These are the key concepts you need to understand to accurately answer the question.

Conservation of Energy
In the context of pion decay, the conservation of energy is a fundamental principle. This principle states that the total energy before the decay must equal the total energy after the decay.

Before the pion decays, it is at rest, meaning its entire energy is in the form of rest energy, which can be expressed as \[ E_{\pi} = m_{\pi}c^2 \]. Here, \(m_{\pi}\) is the rest mass of the pion and \(c\) is the speed of light.

After the decay, the pion transforms into a muon and a neutrino. Each of these particles will have their energy. The muon has its rest energy, \(m_{\mu}c^2\), and kinetic energy, making up its total energy, \(E_{\mu}\). The neutrino, on the other hand, is considered massless for this exercise, so its energy is mainly kinetic, given by \(E_u = p_uc\).

Hence, the conservation of energy equation for this decay process is:
\[ E_{\pi} = E_{\mu} + E_u \]

This equation ensures that the total energy remains constant, explaining how energy transitions from one form (rest) to another through kinetic components.
Conservation of Momentum
The conservation of momentum is another key principle that applies to pion decay.
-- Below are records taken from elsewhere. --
-- ==== Sys2Proof/Tests/Slice0.lean ====
section
/-! SUPPORT. Tests of the model: ill-formed instructions, words written out from the encoding tables, vectors of
spec/95_test_vectors.md (named by their row; an address in kseg0 is moved to kseg1, because a cached path depends on free
values), and for each obligation a witness of its hypotheses. -/

noncomputable section

namespace Sys2Proof.Tests

open Sys2Proof.Machine

set_option maxRecDepth 20000
set_option Elab.async false

/-! ## Well-formedness -/

/-- Register 25 is reached by MFPS and MTPS only (R590). -/
theorem test_illformed_cp0_move : (Instr.mfc0 2 25).wellFormed = false ∧ (Instr.mtc0 2 25).wellFormed = false := by decide

/-- "only register 0 and 1 are valid" (R590). -/
theorem test_illformed_performance_register :
    (Instr.mfps 2 2).wellFormed = false ∧ (Instr.mfpc 2 2).wellFormed = false ∧
    (Instr.mtps 2 31).wellFormed = false ∧ (Instr.mtpc 2 31).wellFormed = false := by decide

/-- JALR with rd = rs is forbidden (R873). -/
theorem test_illformed_jalr : (Instr.jalr 5 5).wellFormed = false := by decide

/-- A linking branch on r31 is forbidden (R881, R882). -/
theorem test_illformed_link_branch :
    (Instr.bltzal 31 4).wellFormed = false ∧ (Instr.bgezal 31 4).wellFormed = false ∧
    (Instr.bltzall 31 4).wellFormed = false ∧ (Instr.bgezall 31 4).wellFormed = false := by decide

/-- And the same instructions with other operands are well-formed. -/
theorem test_wellformed :
    (Instr.mfc0 2 24).wellFormed = true ∧ (Instr.mtc0 2 26).wellFormed = true ∧ (Instr.mfps 2 1).wellFormed = true ∧
    (Instr.jalr 5 31).wellFormed = true ∧ (Instr.bltzal 30 4).wellFormed = true := by decide

/-! ## Decoding: words written out bit by bit from the encodings of spec/30 and of each instruction's rule -/

/-- The word decodes to the instruction, and the instruction encodes to the word. -/
def reads (w : Word) (i : Instr) : Bool := decide (decode w = .instr i) && decide (encode i = w)

theorem test_decode_integer_1 : ∀ p ∈ ([
    (0b00100010001001101000000000000110, .addi 17 6 0x8006),
    (0b00100110001001101000000000000110, .addiu 17 6 0x8006),
    (0b00101010001001101000000000000110, .slti 17 6 0x8006),
    (0b00101110001001101000000000000110, .sltiu 17 6 0x8006),
    (0b00110010001001101000000000000110, .andi 17 6 0x8006),
    (0b00110110001001101000000000000110, .ori 17 6 0x8006),
    (0b00111010001001101000000000000110, .xori 17 6 0x8006),
    (0b01100010001001101000000000000110, .daddi 17 6 0x8006),
    (0b01100110001001101000000000000110, .daddiu 17 6 0x8006),
    (0b00111100000001101000000000000110, .lui 6 0x8006),
    (0b00000010001001100101100000100000, .add 17 6 11),
    (0b00000010001001100101100000100001, .addu 17 6 11),
    (0b00000010001001100101100000100010, .sub 17 6 11),
    (0b00000010001001100101100000100011, .subu 17 6 11),
    (0b00000010001001100101100000100100, .and 17 6 11),
    (0b00000010001001100101100000100101, .or 17 6 11),
    (0b00000010001001100101100000100110, .xor 17 6 11),
    (0b00000010001001100101100000100111, .nor 17 6 11),
    (0b00000010001001100101100000101010, .slt 17 6 11),
    (0b00000010001001100101100000101011, .sltu 17 6 11),
    (0b00000010001001100101100000101100, .dadd 17 6 11),
    (0b00000010001001100101100000101101, .daddu 17 6 11),
    (0b00000010001001100101100000101110, .dsub 17 6 11),
    (0b00000010001001100101100000101111, .dsubu 17 6 11),
    (0b00000010001001100101100000001010, .movz 17 6 11),
    (0b00000010001001100101100000001011, .movn 17 6 11),
    (0b00000000000001100101110101000000, .sll 6 11 21),
    (0b00000000000001100101110101000010, .srl 6 11 21),
    (0b00000000000001100101110101000011, .sra 6 11 21),
    (0b00000000000001100101110101111000, .dsll 6 11 21),
    (0b00000000000001100101110101111010, .dsrl 6 11 21),
    (0b00000000000001100101110101111011, .dsra 6 11 21),
    (0b00000000000001100101110101111100, .dsll32 6 11 21),
    (0b00000000000001100101110101111110, .dsrl32 6 11 21),
    (0b00000000000001100101110101111111, .dsra32 6 11 21),
    (0b00000010001001100101100000000100, .sllv 17 6 11)] : List (Word × Instr)), reads p.1 p.2 = true := by
  decide +kernel

theorem test_decode_integer_2 : ∀ p ∈ ([
    (0b00000010001001100101100000000110, .srlv 17 6 11),
    (0b00000010001001100101100000000111, .srav 17 6 11),
    (0b00000010001001100101100000010100, .dsllv 17 6 11),
    (0b00000010001001100101100000010110, .dsrlv 17 6 11),
    (0b00000010001001100101100000010111, .dsrav 17 6 11),
    (0b00000010001001100000000000011000, .mult 17 6),
    (0b00000010001001100000000000011001, .multu 17 6),
    (0b00000010001001100000000000011010, .div 17 6),
    (0b00000010001001100000000000011011, .divu 17 6),
    (0b00000010001001100000000000011100, .dmult 17 6),
    (0b00000010001001100000000000011101, .dmultu 17 6),
    (0b00000010001001100000000000011110, .ddiv 17 6),
    (0b00000010001001100000000000011111, .ddivu 17 6),
    (0b00000000000000000101100000010000, .mfhi 11),
    (0b00000010001000000000000000010001, .mthi 17),
    (0b00000000000000000101100000010010, .mflo 11),
    (0b00000010001000000000000000010011, .mtlo 17),
    (0b00000010001101000101100000000001, .movf 17 5 11),
    (0b00000010001101010101100000000001, .movt 17 5 11)] : List (Word × Instr)), reads p.1 p.2 = true := by
  decide +kernel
Momentum, like energy, must be conserved in every process. This means that the total momentum before decay must match the total momentum after decay.

Initially, the pion is at rest, so the total initial momentum is zero. When the pion decays into a muon and a neutrino, their momenta must be equal and opposite to satisfy the momentum conservation law. This is expressed as:
  • \(p_{\mu} + p_{u} = 0\)
  • Therefore, \(p_{\mu} = -p_{u}\)


Here, \(p_{\mu}\) and \(p_{u}\) are the momenta of the muon and the neutrino respectively. Since the neutrino is considered massless, its energy \(E_u\) relates directly to its momentum via \(E_u = p_uc\), which can be coupled with conserved energy results to find expressions for all involved variables.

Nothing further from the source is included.